Imagine it’s a sweltering day, and you’re on a crowded sidewalk in a dark suit surrounded by about 200 tough, angry men who are booing you in unison, clamoring for your resignation, and yelling inches away from your face as you pass by. Do you try to dodge the swarm and duck into the building you’re headed to? Not if you’re Supervisor Chris Daly.

This afternoon, when Daly showed up downtown for the San Francisco Democratic Party Unity Luncheon at the Sir Francis Drake Hotel, a crowd of building-trades union members greeted him with shouts and jeers. With cameramen shadowing his every move, Daly paraded up and down the line, seeming almost as if he enjoyed soaking in all the negative attention, getting into heated exchanges with some of the protesters and shaking hands with others. At one point, when the tradesmen started chanting, “What do we want? Jobs! When do we want them? Now!” Daly simply joined in with the chorus, punching his fist into the air for emphasis. Once people caught on, they stopped chanting and booed him all over again.

According to San Francisco Building and Construction Trade Council head Michael Theriault, the protest was over proposed changes to the city’s planning code that would strengthen historic preservation standards, which he said he feared would “freeze the entire city as a historic preservation district” and put a drain on already-scarce construction jobs. Much anger was directed toward the Historic Preservation Commission, a city body created by Prop J — a ballot measure authored by San Francisco Democratic Party chair and former Board of Supervisors president Aaron Peskin, placed on the ballot by an 11-0 vote of the supervisors, and approved by nearly 60 percent of the voters last November.

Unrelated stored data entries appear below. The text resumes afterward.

-- ==== Sys2Proof/Tests/Slice0.lean ====
section
/-!
SUPPORT. Tests/Slice0.lean: tests of the model, and a witness for the hypotheses of every statement: a state and operands that
meet them together.
-/

set_option Elab.async false

namespace Sys2Proof.Tests

open Sys2Proof.Machine

/-- R5: a register is 32 bits wide. -/
theorem test_wf_word : (Instr.registerWrite (.host 0) 0x10000 (2 ^ 32)).wf = false := by decide
/-- R15, R19: the offsets of BAR0 and, after them, of BAR2. -/
theorem test_wf_offset : (Instr.loRegisterRead (.host 0) 0x1010000).wf = false := by decide

/-- R16: an access has at least one byte. -/
theorem test_wf_bytes : (Instr.refusedRegisterAccess 0 0x10000 0 true).wf = false := by decide

/-- Table 17-4: no source between 0x18 and 0x20. -/
theorem test_wf_source : (Instr.eventsLostRecord 0x19).wf = false := by decide

/-- R31: a track has 496 servo frames; R20: a stamp has 64 bits. -/
theorem test_wf_frame : (Instr.servoFrame 0 496 none none 0).wf = false := by decide
theorem test_wf_stamp : (Instr.servoFrame 0 495 (some (2 ^ 64)) none 0).wf = false := by decide

/-- R60: a block's header has two bits. -/
theorem test_wf_block : (Instr.upFrame 0 0 0 ⟨4, 0⟩ []).wf = false := by decide

/-- Table 12-1: a function has 256 I/O queues; a doorbell's value has 16 bits. -/
theorem test_wf_queue : (Instr.sqTailDoorbell 0 257 0).wf = false := by decide
theorem test_wf_tail : (Instr.sqTailDoorbell 0 1 65536).wf = false := by decide

/-- A submission entry's dwords have 32 bits. -/
theorem test_wf_entry : (Instr.flush ⟨0, 0, 0, 0, 0, 2 ^ 32, 0, 0, 0, 0, 0, 0, 0, 0⟩).wf = false := by decide

/-- R303: buffer memory's addresses have 36 bits. -/
theorem test_wf_memory : (Instr.memoryRead 0 (2 ^ 36) 1).wf = false := by decide

/-- A ceiling has 23 bits; the calibration slots are 33; the journal's numbers have 64 bits. -/
theorem test_wf_ceiling : (Instr.ceilingWrite 0 0 (2 ^ 23)).wf = false := by decide
theorem test_wf_slots : (Instr.calibrationSlots [] []).wf = false := by decide
theorem test_wf_journal : (Instr.journalDurable (2 ^ 64)).wf = false := by decide
theorem test_wf_readings : (Instr.temperatureReport []).wf = false := by decide

/-! ## States -/

-- WITNESS STATES

/-- The state after reset. -/
def st0 : State := State.reset

/-- The time base runs and stands at a million ticks. -/
def stRun : State := { st0 with time := { st0.time with tb := 1000000, started := true } }

/-- The host island, the decode island, the memory island and every head are powered and in service. -/
def stUp : State :=
  ((((stRun.setReg R.SYS_DOMAIN (BitVec.ofNat 32 (2 ^ 19 - 1))).setReg R.SYS_HEAD_STATUS (BitVec.ofNat 32 (2 ^ 32 - 1))).setReg
    R.MC_CFG (BitVec.ofNat 32 (2 ^ 32 - 1))))

/-- A running package under a key slot, whose record names 3 as the floor. -/
def runA (key : Nat) : Running :=
  { slot := 1, svn := 5, keySlot := key, record := List.replicate 8 0 ++ [3, 0, 0, 0], init := [], boot := [], patch := [], prog := [] }

/-- The link of head 0 is UP with four active lanes. -/
def linkUp (s : State) : State := s.modLink 0 fun l => { l with
  state := .up, lanes := Vector.replicate 4 { Lane.off with st := .active }, pairs := #v[some 0, some 1, some 2, some 3] }
def stLink : State := linkUp stUp

/-- A side block of a kind waits on head 0's link. -/
def stSide (kind part data : Nat) : State := stLink.modLink 0 fun l => { l with side := [⟨kind, part, 0, data, 48000⟩] }

/-- The tags of the 31 frames of an address word, newest first. -/
def wordTagsOf (w : AddrWord) : List (Nat × Tag) :=
  let v := w.word * 2 ^ 26 + w.layer * 2 ^ 22 + w.track * 2 ^ 3 + addrCrc w
  (((0, Tag.marker) :: (List.range 30).map fun k => (k + 1, if testBitN v (29 - k) then Tag.short else Tag.none))).reverse

/-- An open read pass with the registers' reset values. -/
def passA : Pass :=
  { no := 7, opened := 100
    desc := { layer := 2, mode := .read, inward := false, writeBack := true, runAhead := 0, start := 10, count := 3, wbd := 0,
              reloc := 0 }
    cfg := { fmt := 200, sync := 223280, ch := 16405, adapt := 15120716, timing := 432419, unpick := 134250500, drop := 541114756,
             dropMask := 112, wr := 262195, vfyRaw := 392, zoneBase := 0, strat := 0, raBands := 0, raBase := 0 }
    zone := 0, rev := 0, relocs := [], bandDescs := [], writeRev := none, aborts := [], hem := none, admitted := [], dropped := [], claimed := [] }

/-- A hem of it, with step 4 still to come. -/
def hemA : Hem := { h := 100, cut := 100, forced := false, withdrawn := false, writingBack := false, waiters := [] }

/-- Pass A is open on head 0, whose flywheel has two frames and is READY. -/
def stPass : State :=
  (stLink.setReg (R.HD_FLY_STATUS 0) 3).modHead 0 fun h => { h with
    pass := some passA, fly := { h.fly with frames := [⟨1, 60000⟩, ⟨0, 1000⟩] }
    beams := h.beams.map fun b => { b with seeded := true, inService := true } }

/-- A sector of pass A with no value released. -/
def secA (id : Nat) (stage : SecStage) : Sector :=
  { id := id, head := 0, beam := 3, pass := 7, kind := .read, layer := 2, track := 123, slot := 5, group := 9, member := 1, band := 10,
    spec := false, stamp := 500, acq := 500, q0 := 1000, predicted := 600, framings := [], inferred := false, framed := false,
    complete := false, lastSample := none, stage := stage, withdrawn := false, fpCfg := 0, inBufAt := 0, spilled := none
    released := [], drops := [], insts := [], soft := [], channel := [], dest := 0, info := SecInfo.none, outcome := none }

/-- An interval of sector 1 on a beam. -/
def ivA (fate : IntervalFate) (forced : Bool) : Interval :=
  { sector := 1, k := 0, first := 512, len := 512, checkpoint := Adaptive.reset, fate := fate, forced := forced, clamped := false
    soft := [some 3, none], drops := [] }

/-- A replay of that interval. -/
def repA : Replay := { beam := 3, first := 512, sector := 1, decided := 5, needSample := 900, needQ := 900 }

But the underlying issue was the Board of Supervisors’ 6-5 vote on April 14 that rejected Larry Mazzola Jr. as board director of the Golden Gate Bridge, Highway and Transportation District. Mazzola, who helps run the plumbers’ union, was the San Francisco Labor Council’s choice for the seat, but his appointment was blocked by the board’s six progressive members, who were more inclined to go with Dave Snyder — a transportation expert who was deemed more qualified. “The majority of the Board of Supervisors has taken up a war against labor, and they disrespect labor. It’s all about us losing our jobs and our health coverage,” Mazzola told the Guardian just before he turned and started chanting, “Daly, resign!” about three inches away from Daly’s face.
But in an interview for a Guardian story that will hit stands tomorrow, Daly said, “at the same time the plumbers were attacking me, I was sponsoring paid sick days. It’s the six members of the board that are the most pro-labor who voted against Larry Mazzola.”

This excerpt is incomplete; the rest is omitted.